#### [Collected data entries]

-- ==== Sys2Proof/Laws/Bits.lean ====
section
/-! SUPPORT. Laws of bit fields: what a field reads as after it, or another one, has been replaced. -/

namespace Sys2Proof.Machine

theorem bitsOf_lt (n lo w : Nat) : bitsOf n lo w < 2 ^ w := Nat.mod_lt _ (Nat.two_pow_pos w)

theorem setBits_eq (n lo w v : Nat) : setBits n lo w v =
    n % 2 ^ lo + 2 ^ lo * (v % 2 ^ w + 2 ^ w * (n / 2 ^ (lo + w))) := by
  unfold setBits
  rw [Nat.pow_add]
  ring

theorem setBits_mod (n lo w v : Nat) : setBits n lo w v % 2 ^ lo = n % 2 ^ lo := by
  rw [setBits_eq, Nat.add_mul_mod_self_left, Nat.mod_mod]

theorem setBits_div (n lo w v : Nat) : setBits n lo w v / 2 ^ lo = v % 2 ^ w + 2 ^ w * (n / 2 ^ (lo + w)) := by
  rw [setBits_eq, Nat.add_mul_div_left _ _ (Nat.two_pow_pos lo), Nat.div_eq_of_lt (Nat.mod_lt _ (Nat.two_pow_pos lo)),
    Nat.zero_add]

/-- A field reads what was put into it. -/
@[simp] theorem bitsOf_setBits_same (n lo w v : Nat) : bitsOf (setBits n lo w v) lo w = v % 2 ^ w := by
  unfold bitsOf
  rw [setBits_div, Nat.add_mul_mod_self_left, Nat.mod_mod]

theorem setBits_div_above (n lo w v : Nat) : setBits n lo w v / 2 ^ (lo + w) = n / 2 ^ (lo + w) := by
  rw [Nat.pow_add, ← Nat.div_div_eq_div_mul, setBits_div, Nat.add_mul_div_left _ _ (Nat.two_pow_pos w),
    Nat.div_eq_of_lt (Nat.mod_lt _ (Nat.two_pow_pos w)), Nat.zero_add, Nat.pow_add]

/-- A field above the one replaced reads as before. -/
theorem bitsOf_setBits_above (n lo w v lo' w' : Nat) (h : lo + w ≤ lo') :
    bitsOf (setBits n lo w v) lo' w' = bitsOf n lo' w' := by
  unfold bitsOf
  obtain ⟨k, rfl⟩ := Nat.exists_eq_add_of_le h
  rw [Nat.pow_add 2 (lo + w) k, ← Nat.div_div_eq_div_mul, setBits_div_above, Nat.div_div_eq_div_mul]

/-- A field below the one replaced reads as before. -/
theorem bitsOf_setBits_below (n lo w v lo' w' : Nat) (h : lo' + w' ≤ lo) :
    bitsOf (setBits n lo w v) lo' w' = bitsOf n lo' w' := by
  unfold bitsOf
  have key : ∀ m, m / 2 ^ lo' % 2 ^ w' = m % 2 ^ lo / 2 ^ lo' % 2 ^ w' := by
    intro m
    obtain ⟨k, rfl⟩ := Nat.exists_eq_add_of_le (show lo' ≤ lo by omega)
    rw [Nat.pow_add, Nat.mod_mul_right_div_self, Nat.mod_mod_of_dvd]
    exact Nat.pow_dvd_pow 2 (by omega)
  rw [key (setBits n lo w v), key n, setBits_mod]

theorem setBits_lt (n lo w v k : Nat) (hn : n < 2 ^ k) (hk : lo + w ≤ k) : setBits n lo w v < 2 ^ k := by
  obtain ⟨j, rfl⟩ := Nat.exists_eq_add_of_le hk
  rw [setBits_eq]
  have h1 : n / 2 ^ (lo + w) < 2 ^ j := by
    rw [Nat.div_lt_iff_lt_mul (Nat.two_pow_pos _), Nat.mul_comm, ← Nat.pow_add]; exact hn
  have h2 : v % 2 ^ w < 2 ^ w := Nat.mod_lt _ (Nat.two_pow_pos w)
  have h3 : n % 2 ^ lo < 2 ^ lo := Nat.mod_lt _ (Nat.two_pow_pos lo)
  have h4 : v % 2 ^ w + 2 ^ w * (n / 2 ^ (lo + w)) < 2 ^ w * 2 ^ j := by
    calc _ < 2 ^ w + 2 ^ w * (n / 2 ^ (lo + w)) := by omega
      _ = 2 ^ w * (n / 2 ^ (lo + w) + 1) := by ring
      _ ≤ 2 ^ w * 2 ^ j := Nat.mul_le_mul_left _ h1
  calc _ < 2 ^ lo + 2 ^ lo * (v % 2 ^ w + 2 ^ w * (n / 2 ^ (lo + w))) := by omega
    _ = 2 ^ lo * (v % 2 ^ w + 2 ^ w * (n / 2 ^ (lo + w)) + 1) := by ring
    _ ≤ 2 ^ lo * (2 ^ w * 2 ^ j) := Nat.mul_le_mul_left _ h4
    _ = 2 ^ (lo + w + j) := by rw [Nat.pow_add, Nat.pow_add]; ring

/-- A field put back as it stood changes nothing. -/
theorem setBits_self (n lo w : Nat) : setBits n lo w (bitsOf n lo w) = n := by
  rw [setBits_eq, bitsOf, Nat.mod_mod]
  have h : n / 2 ^ (lo + w) = n / 2 ^ lo / 2 ^ w := by rw [Nat.pow_add, Nat.div_div_eq_div_mul]
  rw [h, Nat.mod_add_div, Nat.mod_add_div]

theorem bitOf_eq (n i : Nat) : bitOf n i = (bitsOf n i 1 == 1) := by simp [bitOf, bitsOf]

@[simp] theorem bitOf_putBit_same (n i : Nat) (b : Bool) : bitOf (putBit n i b) i = b := by
  rw [bitOf_eq, putBit, bitsOf_setBits_same]
  cases b <;> rfl

theorem bitOf_putBit_ne (n i j : Nat) (b : Bool) (h : i ≠ j) : bitOf (putBit n i b) j = bitOf n j := by
  rw [bitOf_eq, bitOf_eq, putBit]
  rcases Nat.lt_or_gt_of_ne h with h | h
  · rw [bitsOf_setBits_above _ _ _ _ _ _ (by omega)]
  · rw [bitsOf_setBits_below _ _ _ _ _ _ (by omega)]

/-- Bytes of a number spell it again, modulo their width. -/
theorem natLE_bytesLE (k n : Nat) : natLE (bytesLE k n) = n % 256 ^ k := by
  induction k generalizing n with
  | zero => simp [bytesLE, natLE, Nat.mod_one]
  | succ k ih =>
    simp only [bytesLE, natLE, ih, BitVec.toNat_ofNat]
    have h : (256 : Nat) ^ (k + 1) = 256 * 256 ^ k := by ring
    rw [h, Nat.mod_mul]

@[simp] theorem length_bytesLE (k n : Nat) : (bytesLE k n).length = k := by
  induction k generalizing n with
  | zero => rfl
  | succ k ih => simp [bytesLE, ih]

/-- A saturating count does not pass its limit and never falls. -/
theorem satAdd_le (w a b : Nat) : satAdd w a b ≤ 2 ^ w - 1 := Nat.min_le_left _ _

end Sys2Proof.Machine
end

#### [Exercise instructions]
Up to and including the line with "theorem setBits_mod (n", transcribe the entries above exactly, starting from their first line.

#### [Your response]
-- ==== Sys2Proof/Laws/Bits.lean ====
section
/-! SUPPORT. Laws of bit fields: what a field reads as after it, or another one, has been replaced. -/

namespace Sys2Proof.Machine

theorem bitsOf_lt (n lo w : Nat) : bitsOf n lo w < 2 ^ w := Nat.mod_lt _ (Nat.two_pow_pos w)

theorem setBits_eq (n lo w v : Nat) : setBits n lo w v =
    n % 2 ^ lo + 2 ^ lo * (v % 2 ^ w + 2 ^ w * (n / 2 ^ (lo + w))) := by
  unfold setBits
  rw [Nat.pow_add]
  ring

theorem setBits_mod (n lo w v : Nat) : setBits n lo w v % 2 ^ lo = n % 2 ^ lo := by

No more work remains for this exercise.